Multiplex PCR for bla(CTX-M) & bla(SHV) in the extended spectrum beta lactamase (ESBL) producing gram-negative isolates.

Background & Objective: Phenotyping is commonly used for detection of extended spectrum beta lactamase (ESBL) production in gram-negative isolates. ESBLs are mainly coded for by three important genes, namely bla(TEM), bla(SHV) and bla(CTX-M). In this study we used a multiplex PCR as a rapid method to identify two common genes (bla(CTX-M) & bla(SHV)) responsible for extended spectrum beta lactamase production in members of Enterobacteriaceae family isolated from different clinical samples from a specialty hospital at Chennai.

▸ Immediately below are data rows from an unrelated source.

/-- R135, R151, R154: what the Oven Line discards, and the counter of each cause: a wrong CRC-16 as LINE_CRC
with the line error window told; an address outside 1 to 16 as LINE_SOURCE; another class or notice kind as
LINE_CLASS; a payload length outside the kind's range, a header length above 480 whatever follows, a frame cut
short by a gap and stray bytes after a gap as LINE_LENGTH. A frame with a missing stop bit after its start byte
is counted as LINE_CRC and told to the window however it ends: at its last byte, at a gap, at a length above
480. That the stop bit of the start byte itself is not looked at is the model's (log 13). -/
def Obligations.OvenLineDiscards : Prop :=
  ∀ s : State, s.phase = .ready → s.lineRx = .hunt true →
    let lengthCount (u : State) : State :=
      { u with counters := { u.counters with lineLength := min 65535 (u.counters.lineLength + 1) } }
    let crcCount (u : State) : State := State.lineError
      { u with counters := { u.counters with lineCrc := min 65535 (u.counters.lineCrc + 1) } }
    let marked (bs : List (Byte × Bool)) := ∃ b ∈ bs, b.2 = false
    let arrive (stop : Bool) (bs : List (Byte × Bool)) := onLineWith ((0x7E, stop) :: bs)
    (∀ (k : KFrame) (c : BitVec 16), k.payload.length ≤ 480 →
      let whole := Instr.lineFrameDiscard (onLine ((0x7E : Byte) :: (k.bytes ++ beWord 2 c)))
      let u : State := { s with lineRx := .hunt false }
      (c ≠ crc16 k.bytes → exec whole s = .next (crcCount u)) ∧
      (c = crc16 k.bytes → ovenOf k.oven.toNat = none → exec whole s = .next
        { u with counters :=
          { u.counters with lineSource := min 65535 (u.counters.lineSource + 1) } }) ∧
      (c = crc16 k.bytes → (ovenOf k.oven.toNat).isSome = true → upwardLengths k.cls k.tag = none →
        exec whole s = .next { u with counters :=
          { u.counters with lineClass := min 65535 (u.counters.lineClass + 1) } }) ∧
      (∀ lo hi, c = crc16 k.bytes → (ovenOf k.oven.toNat).isSome = true →
        upwardLengths k.cls k.tag = some (lo, hi) → (k.payload.length < lo ∨ hi < k.payload.length) →
        exec whole s = .next (lengthCount u))) ∧
    (∀ (k : KFrame) (n : Nat), k.payload.length ≤ 480 → n < 9 + k.payload.length →
      exec (.lineFrameDiscard
        (onLine ((0x7E : Byte) :: (k.bytes ++ beWord 2 (crc16 k.bytes)).take n) ++ [.idleGap])) s =
        .next (lengthCount { s with lineRx := .hunt true })) ∧
    (∀ (b : Byte) (rest : List Byte), b ≠ 0x7E →
      exec (.lineFrameDiscard (onLine (b :: rest))) s =
        .next (lengthCount { s with lineRx := .hunt false })) ∧
    (∀ (k : KFrame) (c : BitVec 16) (stop : Bool) (bs : List (Byte × Bool)), k.payload.length ≤ 480 →
      bs.map (·.1) = k.bytes ++ beWord 2 c → marked bs →
      exec (.lineFrameDiscard (arrive stop bs)) s = .next (crcCount { s with lineRx := .hunt false })) ∧
    (∀ (k : KFrame) (c : BitVec 16) (n : Nat) (stop : Bool) (bs : List (Byte × Bool)),
      k.payload.length ≤ 480 → n < 9 + k.payload.length →
      bs.map (·.1) = (k.bytes ++ beWord 2 c).take n → marked bs →
      exec (.lineFrameDiscard (arrive stop bs ++ [.idleGap])) s =
        .next (crcCount { s with lineRx := .hunt true })) ∧
    ∀ (header rest : List (Byte × Bool)) (stop : Bool), header.length = 7 →
      480 < field (header.map (·.1)) 5 2 →
      let u : State := { s with lineRx := .hunt false }
      (¬ marked header → exec (.lineFrameDiscard (arrive stop (header ++ rest))) s =
        .next (lengthCount u)) ∧
      (marked header → exec (.lineFrameDiscard (arrive stop (header ++ rest))) s = .next (crcCount u))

Methods: A total of 260 non repetitive clinical isolates from 240 patients (some patients had more than one organism also), was selected for the study. Of these 33 were from sputum, 64 from urine, 46 from blood, 28 from pus aspirates, 58 from endotracheal secretions and 31 from other miscellaneous specimens. Phenotypic identification for ESBL production was confirmed by double disk synergy test (DDST) and phenotypic confirmatory double disk test (PCDDT) according to CLSI guidelines. Multiplex PCR for bla(CTX-M) and bla(SHV) was performed for the ESBL positive isolates.

Results: bla(SHV) like genes were found in 6 of 42 E.coli (14%), 7 of 46 Enterobacter species (15%), 28 of 62 Klebsiella species (45%) and bla(SHV) was not detected in any of the 50 isolates of non-fermenting gram-negative isolates. (Pseudomonas and Acinetobacter species) bla(CTX-M) like genes were found in 21 of 42 E. coli (50%), 13 of 46 Enterobacter species (28%), 25 of 62 (40%) Klebsiella species and 1 of 50 nonfermenting gram-negative bacilli (2%).

Interpretation & Conclusion: Our study demonstrated rapid detection of bla(SHV) and bla(CTX-M) in isolates belonging to Enterobacteriaceae and other non-fermenting clinical isolates using multiplex PCR. This genotypic method provided a rapid and efficient differentiation of ESBLs in the laboratory.